« Avec un visage comme le mien comment s’attendre à une carrière sur grand écran », déclara Peter Lorre. Karim Leclou, le personnage central du film, a quelque chose de M le Maudit, la noirceur en moins. Aymeric est un pilier de rugby qui encaisse les coups du sort sans protester, trouve des excuses à tout le monde, résiste à la violence et fait face, placide sans être faible. Le jour où sa route croise celle de Florence, célibataire et enceinte de 6 mois, il n’est pas en mal d’enfant. Présent lors de l’accouchement, il accompagne le petit Jim pour ses premiers pas et sa vie précaire se transforme à son contact, l’amour entre eux est une évidence… jusqu’à ce que la vie sépare Jim d’un père qui n’est pas le sien.
Le cadre privilégie les plans américains amples comme si les Larrieu regardaient leurs personnages évoluer sur cette terre rude et douce du Jura aux allures de Montana, — Steinbeck n’est pas loin — jusqu’au plan final, beau à pleurer, dans lequel pour la première fois Aymeric se relève d’une sacrée ascension.
De quels pères est-on l’enfant ? Le Roman de Jim montre la filiation sans mots, sans explications ni mièvrerie dans une transmission invisible.

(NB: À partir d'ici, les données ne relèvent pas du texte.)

-- ==== Sys2Proof/Certificates/Slice0/Obligations.lean ====
section
/-! DEFINITION. The statements for the provers. Each is one proposition; a statement of several clauses numbers them in its
docstring. The hypotheses are on the state and the operands alone, and each equation of outcomes says everything the
command does: what its right side does not change stays. -/

open Sys2Proof Sys2Proof.Machine

/-- What the commands of the 36 V input do, and when (R29, R451, R463, R464, R467). (1) INPUT_POWER_ON on a module
that is off, with no fault latched and no overvoltage, at a reading above 29.0 V and at most 42.0 V starts soft
start and changes nothing else. (2) INPUT_POWER_OFF below 28.0 V, above 42.0 V or after an interruption of more than
50 µs turns the module off: tier 1, the registers and the objects are gone, the fuses, the flash and the queue stay.
(3) OVERVOLTAGE_RECOVER on a module that is off after an overvoltage, with no fault latched, below 41.0 V and not
below 28.0 V, starts soft start and changes nothing else. (4) INPUT_OVERCURRENT held for 5,000 µs or above 20.0 A
turns the module off and latches the fault. (5) SOFT_START_DONE in soft start powers the module: the tick counter is
0, every die is in reset, the ROM has not run. (6) PRESENCE_DETECT records presence and changes nothing else. (7)
SURPRISE_REMOVAL turns the module off, clears a latched fault, and tier 1 is lost. -/
def Obligations.PowerCommands : Prop :=
  (∀ (s : State) (cv : Nat), s.dev.power.state = .off → s.dev.power.latched = false → s.dev.power.overvolt = false →
  2900 < cv → cv ≤ 4200 →
    exec (.inputPowerOn cv) s = .next (s.withDev ({ s.dev with power := { s.dev.power with state := .softStart } }))) ∧
  (∀ (s : State) (cv gap : Nat), (cv < 2800 ∨ 4200 < cv ∨ 50 < gap) →
    Answers (exec (.inputPowerOff cv gap) s) fun t =>
      t.dev.power.state = .off ∧ t.mem = [] ∧ t.nv = s.nv ∧ t.pending = s.pending ∧ t.dev.regs = {} ∧ t.dev.obj = {}) ∧
  (∀ (s : State) (cv : Nat), s.dev.power.state = .off → s.dev.power.overvolt = true → s.dev.power.latched = false →
  2800 ≤ cv → cv < 4100 →
    exec (.overvoltageRecover cv) s = .next (s.withDev 
      ({ s.dev with power := { s.dev.power with overvolt := false, state := .softStart } }))) ∧
  (∀ (s : State) (held deciamps : Nat), s.dev.on = true → (5000 ≤ held ∨ 200 < deciamps) →
    Answers (exec (.inputOvercurrent held deciamps) s) fun t =>
      t.dev.power.state = .off ∧ t.dev.power.latched = true ∧ t.mem = [] ∧ t.nv = s.nv ∧ t.pending = s.pending) ∧
  (∀ (s : State), s.dev.power.state = .softStart →
    Answers (exec .softStartDone s) fun t =>
      t.dev.power.state = .on ∧ t.dev.now = 0 ∧ t.dev.dies = {} ∧ t.dev.boot = {} ∧ t.mem = [] ∧ t.nv = s.nv ∧
      t.pending = s.pending) ∧
  (∀ (s : State),
    exec .presenceDetect s = .next (s.withDev ({ s.dev with power := { s.dev.power with present := true } }))) ∧
  ∀ (s : State),
    Answers (exec .surpriseRemoval s) fun t =>
      t.dev.power.state = .off ∧ t.dev.power.present = false ∧ t.dev.power.latched = false ∧ t.mem = [] ∧
      t.nv = s.nv ∧ t.pending = s.pending

/-- What the commands of boot and of the release of the dies do, and when (R25, R482, R489, R490, R492, R494, R530).
(1) ROM_BOOT while the ROM has not run starts the first valid slot, as firmware when the boot-select record names it
and is not ATTEMPTED, and as fallback otherwise, or enters recovery when neither is valid; it writes no image. (2)
RECOVERY_IMAGE_ACCEPT in recovery writes the image to slot 0; a valid one also writes PREFERRED 0 with TRY and
resets the module. (3) DIE_GROUP_RELEASE, once every die of the current group is ready or lost, goes on to the next
group and starts its bound. (4) DIE_READY_TIMEOUT of a released die of the group, after the group's bound, treats
the die as lost and holds it in reset. (5) BOOT_CONFIRM, once every group has been released, writes the preferred
slot with CONFIRMED and changes nothing else. (6) SELF_HEAL_WATCHDOG with the watchdog armed resets the module: the
ROM has not run, tier 1 is lost, fuses and flash stay. (7) DIE_REPORT_READY of a released die sets READY and clears
LOST in one update, and answers the prefix lookups that waited for the die. -/
def Obligations.BootCommands : Prop :=
  (∀ (s : State), s.dev.on = true → s.dev.boot.mode = .rom →
    Answers (exec .romBoot s) fun t =>
      t.dev.boot.mode = (match bootSlot (bootFirst s.nv).2 (bootFirst s.nv).1 with | some k => if k = (bootRecord s.nv).1 ∧ (bootRecord s.nv).2 ≠ 2 then .firmware else .fallback | none => .recovery) ∧
      t.mem = s.mem ∧ t.pending = s.pending ∧ t.nv.uds = s.nv.uds ∧ t.nv.image0 = s.nv.image0 ∧
      t.nv.image1 = s.nv.image1) ∧
  (∀ (s : State) (image : Bytes), s.dev.on = true → s.dev.boot.mode = .recovery →
    Answers (exec (.recoveryImageAccept image) s) fun t =>
      t.pending = s.pending ∧ t.nv.image0 = image ∧ t.nv.image1 = s.nv.image1 ∧
      (imageFault (imagePut s.nv 0 image) image = none → t.nv = bootWrite (imagePut s.nv 0 image) 0 1 ∧ t.dev.boot = {} ∧ t.mem = [])) ∧
  (∀ (s : State), s.dev.on = true → s.dev.firmware = true → s.dev.dies.step < 6 →
  groupDone s.dev s.dev.dies.step = true →
    Answers (exec .dieGroupRelease s) fun t =>
      t.dev.dies.step = s.dev.dies.step + 1 ∧ t.dev.dies.stepAt = s.dev.now ∧ t.mem = s.mem ∧ t.nv = s.nv ∧
      t.pending = s.pending) ∧
  (∀ (s : State) (die : Nat), s.dev.on = true → s.dev.firmware = true → die < 31 →
  tget .inReset s.dev.dies.st die = .released → (dieGroup s.dev.dies.step).contains die = true →
  s.dev.due s.dev.dies.stepAt (groupBound s.dev.dies.step) = true →
    exec (.dieReadyTimeout die) s = .next (s.withChip 
      ((dieLostOp s.chip die).onDev fun d => d.onDies fun x => { x with held := tput false x.held die true }))) ∧
  (∀ (s : State), s.dev.on = true → s.dev.firmware = true → s.dev.dies.step = 6 → groupDone s.dev 6 = true →
  s.dev.boot.confirmed = false →
    exec .bootConfirm s = .next (s.withRoot 
      (⟨bootWrite s.nv (bootRecord s.nv).1 0, { s.dev with boot := { s.dev.boot with confirmed := true } }⟩))) ∧
  (∀ (s : State), s.dev.on = true → s.dev.boot.watchdog = true →
    Answers (exec .selfHealWatchdog s) fun t =>
      t.dev.boot = {} ∧ t.dev.regs = {} ∧ t.dev.now = 0 ∧ t.mem = [] ∧ t.nv = s.nv ∧ t.pending = s.pending) ∧
  ∀ (s : State) (die : Nat), s.dev.on = true → tget .inReset s.dev.dies.st die = .released →
    exec (.dieReportReady die) s = .next (s.withChip 
      (lookupsReady (s.chip.onDev fun d => (d.setDie die .ready).onDies fun x => { x with lostAt := tdel x.lostAt die }) die))

/-- What the commands of die loss and return do, and when (R25, R26, R199, R269, R462, R464, R471, R535). (1) DIE_LOST
of a running die carries out the die-loss operation. (2) After DIE_LOST the die is held in reset as lost, and the
loss is a health input. (3) SELF_REFRESH_TIMEOUT of a lost die, 1,000 ticks after its controllers began to enter
self-refresh, clears the die's memory but for the node structures kept twice. (4) DIE_RESET_RELEASE of a lost die
that is neither held nor tripped releases it; of a hub die it clears that die's counters and does nothing else to
memory. (5) THERMAL_TRIP of the Self-heal die turns the module off and latches the fault. (6) THERMAL_TRIP of any
other running die latches the trip, writes a THERMAL event, and the die is lost. (7) SELF_REFRESH_EXIT of a ready
die whose initialisation is done and whose channels are not ready sets FAILED for the faulty channels and READY for
the others and changes nothing else. (8) MANAGEMENT_BEAT_LOSS of a ready Campion die stops its heartbeat counts and
changes nothing else. (9) REPLICA_LOOP_COUNT of a ready die, 1,000 ticks after the last one, records its count in
the fixed counter 16 and in the last reading. -/
def Obligations.DieCommands : Prop :=
  (∀ (s : State) (die : Nat), s.dev.on = true → s.dev.firmware = true → dieRuns s.dev die = true →
    exec (.dieLost die) s = .next (s.withChip (dieLostOp s.chip die))) ∧
  (∀ (s : State) (die : Nat), s.dev.on = true → s.dev.firmware = true → dieRuns s.dev die = true → die ≠ 30 →
    Answers (exec (.dieLost die) s) fun t =>
      t.dev.lost die = true ∧ t.dev.mbr.dieLosses ≠ [] ∧ t.nv = s.nv ∧ t.pending = s.pending) ∧
  (∀ (s : State) (die : Nat), s.dev.on = true → s.dev.firmware = true → s.dev.lost die = true →
  tget 0 s.dev.lp.entering die ≠ 0 → s.dev.due (tget 0 s.dev.lp.entering die - 1) 1000 = true →
    Answers (exec (.selfRefreshTimeout die) s) fun t =>
      t.dev.lp.entering = tput 0 s.dev.lp.entering die 0 ∧ t.nv = s.nv ∧ t.pending = s.pending ∧
      t.mem = (restoreCopies (zeroNow s.chip (dieMem die).1 (dieMem die).2) die).mem) ∧
  (∀ (s : State) (die : Nat), s.dev.on = true → s.dev.firmware = true → s.dev.lost die = true →
  tget false s.dev.dies.held die = false → tget false s.dev.power.tripped die = false → 24 ≤ die → die < 28 →
    exec (.dieResetRelease die) s = .next (s.withDev 
      (shareCheck (countersReleased ((s.dev.setDie die .released).onDies fun x => { x with lostAt := tins x.lostAt die s.dev.now, rebased := tput false x.rebased die true }) die)))) ∧
  (∀ (s : State) (die : Nat), s.dev.on = true → die = 31 →
    Answers (exec (.thermalTrip die) s) fun t =>
      t.dev.power.state = .off ∧ t.dev.power.latched = true ∧ t.mem = [] ∧ t.nv = s.nv ∧ t.pending = s.pending) ∧
  (∀ (s : State) (die : Nat), s.dev.on = true → die < 31 → s.dev.firmware = true → dieRuns s.dev die = true →
    exec (.thermalTrip die) s = .next (s.withChip 
      (dieLostOp (s.chip.onDev fun d => thermalEvent (d.onPower fun p => { p with tripped := tput false p.tripped die true }) die) die))) ∧
  (∀ (s : State) (die failed : Nat), s.dev.on = true → tget false s.dev.lp.done die = true →
  tget 0 s.dev.lp.readyCh die = 0 → s.dev.ready die = true →
    exec (.selfRefreshExit die failed) s = .next (s.withDev 
      ({ s.dev with lp := { s.dev.lp with readyCh := tput 0 s.dev.lp.readyCh die (255 - (tget 0 s.dev.lp.failedCh die ||| failed % 256)), failedCh := tput 0 s.dev.lp.failedCh die (tget 0 s.dev.lp.failedCh die ||| failed % 256), selfRefresh := tput false s.dev.lp.selfRefresh die false } }))) ∧
  (∀ (s : State) (die : Nat), s.dev.on = true → s.dev.ready die = true → 16 ≤ die → die ≤ 23 →
    exec (.managementBeatLoss die) s = .next (s.withDev 
      ({ s.dev with dies := { s.dev.dies with beatLost := tput false s.dev.dies.beatLost die true } }))) ∧
  ∀ (s : State) (die count : Nat), s.dev.on = true → s.dev.ready die = true →
  s.dev.due (tget 0 s.dev.power.handshakesAt die) 1000 = true →
    exec (.replicaLoopCount die count) s = .next (s.withDev 
      ((fixedCount s.dev die 16 count).onPower fun p => { p with handshakes := tput 0 p.handshakes die count, handshakesAt := tput 0 p.handshakesAt die s.dev.now }))

/-- The power cap loop, the sensors and the power registers (R357, R457, R458, R459, R461, R462). (1) SENSOR_READ,
1,000 ticks after the last one, records the 32 junction temperatures, clears the latch of a tripped die that has
fallen to 100 °C, and changes nothing else. (2) POWER_CAP_PERIOD, 10,000 ticks after the last one, moves Vc down by
25 mV above the cap plus 10 W and by 10 mV above the cap, up by 5 mV below the cap less 10 W, held between 600 mV
and PWR_VMAX; sets the target of each of dies 0 to 30 to the lowest of Vc, PWR_VMAX and its thermal limit; blocks
the cap when it is exceeded with Vc at 600 mV and lifts that once the power is below the cap; and shows power, Vc
and the block in PWR_STATUS. (3) HEALTH_SCORE_UPDATE, 100,000,000 ticks after the last one, does the update of the
health score, and nothing else. (4) The new score is 1,000 less the penalties of Table 13-4; tier 1, the fuses and
the flash do not change. (5) PWR_CAP_WRITE sets the cap, held between 150 and 400 W, and changes nothing else. (6)
PWR_VMAX_WRITE sets the highest Vc, held between 600 and 850 mV, and changes nothing else. -/
def Obligations.PowerControl : Prop :=
  (∀ (s : State) (temps : List Int), s.dev.on = true → s.dev.firmware = true →
  s.dev.due s.dev.power.sensorAt 1000 = true →
    exec (.sensorRead temps) s = .next (s.withDev 
      ({ s.dev with power := { s.dev.power with sensorAt := s.dev.now, temp := (List.range 32).foldl (fun t i => tput 25 t i (temps.getD i (tget 25 s.dev.power.temp i))) s.dev.power.temp, tripped := s.dev.power.tripped.filter fun q => decide (100 < temps.getD q.1 (tget 25 s.dev.power.temp q.1)) } }))) ∧
  (∀ (s : State) (watts : Nat), s.dev.on = true → s.dev.firmware = true → s.dev.due s.dev.power.periodAt 10000 = true →
    Answers (exec (.powerCapPeriod watts) s) fun t =>
      (s.dev.power.cap + 10 < watts → t.dev.power.vc = min (max (s.dev.power.vc - 25) 600) s.dev.power.vmax) ∧
      (s.dev.power.cap < watts ∧ watts ≤ s.dev.power.cap + 10 → t.dev.power.vc = min (max (s.dev.power.vc - 10) 600) s.dev.power.vmax) ∧
      (watts + 10 < s.dev.power.cap → t.dev.power.vc = min (max (s.dev.power.vc + 5) 600) s.dev.power.vmax) ∧
      (watts ≤ s.dev.power.cap ∧ s.dev.power.cap ≤ watts + 10 → t.dev.power.vc = min (max s.dev.power.vc 600) s.dev.power.vmax) ∧
      (∀ die < 31, t.dev.limit die = nextLimit (s.dev.temp die) (s.dev.limit die) ∧ tget 0 t.dev.power.target die = min (min t.dev.power.vc s.dev.power.vmax) (t.dev.limit die)) ∧
      t.dev.power.blocked = (if s.dev.power.cap < watts ∧ s.dev.power.vc = 600 then true else if watts < s.dev.power.cap then false else s.dev.power.blocked) ∧
      t.dev.power.statusInput = watts ∧ t.dev.power.statusVc = t.dev.power.vc ∧
      t.dev.power.statusBlocked = t.dev.power.blocked ∧ t.dev.power.cap = s.dev.power.cap ∧
      t.dev.power.vmax = s.dev.power.vmax ∧ t.dev.power.temp = s.dev.power.temp ∧ t.mem = s.mem ∧ t.nv = s.nv ∧
      t.pending = s.pending) ∧
  (∀ (s : State), s.dev.on = true → s.dev.firmware = true → s.dev.due s.dev.mbr.scoreAt 100000000 = true →
    exec .healthScoreUpdate s = .next (s.withDev (scoreOp s.dev))) ∧
  (∀ (s : State), s.dev.on = true → s.dev.firmware = true → s.dev.due s.dev.mbr.scoreAt 100000000 = true →
    Answers (exec .healthScoreUpdate s) fun t =>
      t.dev.mbr.score = 1000 - penalties s.dev ∧ t.dev.mbr.scoreAt = s.dev.now ∧ t.mem = s.mem ∧ t.nv = s.nv ∧
      t.pending = s.pending) ∧
  (∀ (s : State) (value : BitVec 64), s.dev.on = true → s.dev.bar = true → regServed s.dev 0x8000 = true →
    exec (.pwrCapWrite value) s = .next (s.withDev 
      ({ s.dev with power := { s.dev.power with cap := min 400 (max 150 (bitsOf value.toNat 0 10)) } }))) ∧
  ∀ (s : State) (value : BitVec 64), s.dev.on = true → s.dev.bar = true → regServed s.dev 0x8008 = true →
    exec (.pwrVmaxWrite value) s = .next (s.withDev 
      ({ s.dev with power := { s.dev.power with vmax := min 850 (max 600 (bitsOf value.toNat 0 10)) } }))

Les pères peuvent être des mères suffisamment bonnes et les femmes solaires capables d’encourager un intérimaire qui se fout d’enchaîner des missions sans intérêt, ni beau, ni moche mais vivant, terriblement vivant et libre. Il faut le voir se jeter à corps perdu sur une piste de techno dans une ultime confrontation, lui qui n’a pas le sens du rythme et ne danse jamais.
Ce qu’on a chéri est voué à disparaître et nous revient différent. Entre-temps, Jim a grandi mais nous, on est resté bloqué à 10 ans. Qui, du père ou du fils, élève l’autre, 20 ans après leur rencontre ? Vous n’oublierez pas le visage d’Aymeric, son regard aux mille nuances, de la joie à la mélancolie, ses hésitations et sa dégaine maladroite, un homme digne, bourré de charme et qui ne le sait pas. On se demande comment le film aurait existé sans Karim Leklou.
Sylvie Boursier
Photo © Guy Ferrandis
Le Roman de Jim, film d’Arnaud et Jean Marie Larrieu est en salle depuis le 14 août.
Le Roman de Jim de Pierric Bailly a été édité chez P.O.L en 2021.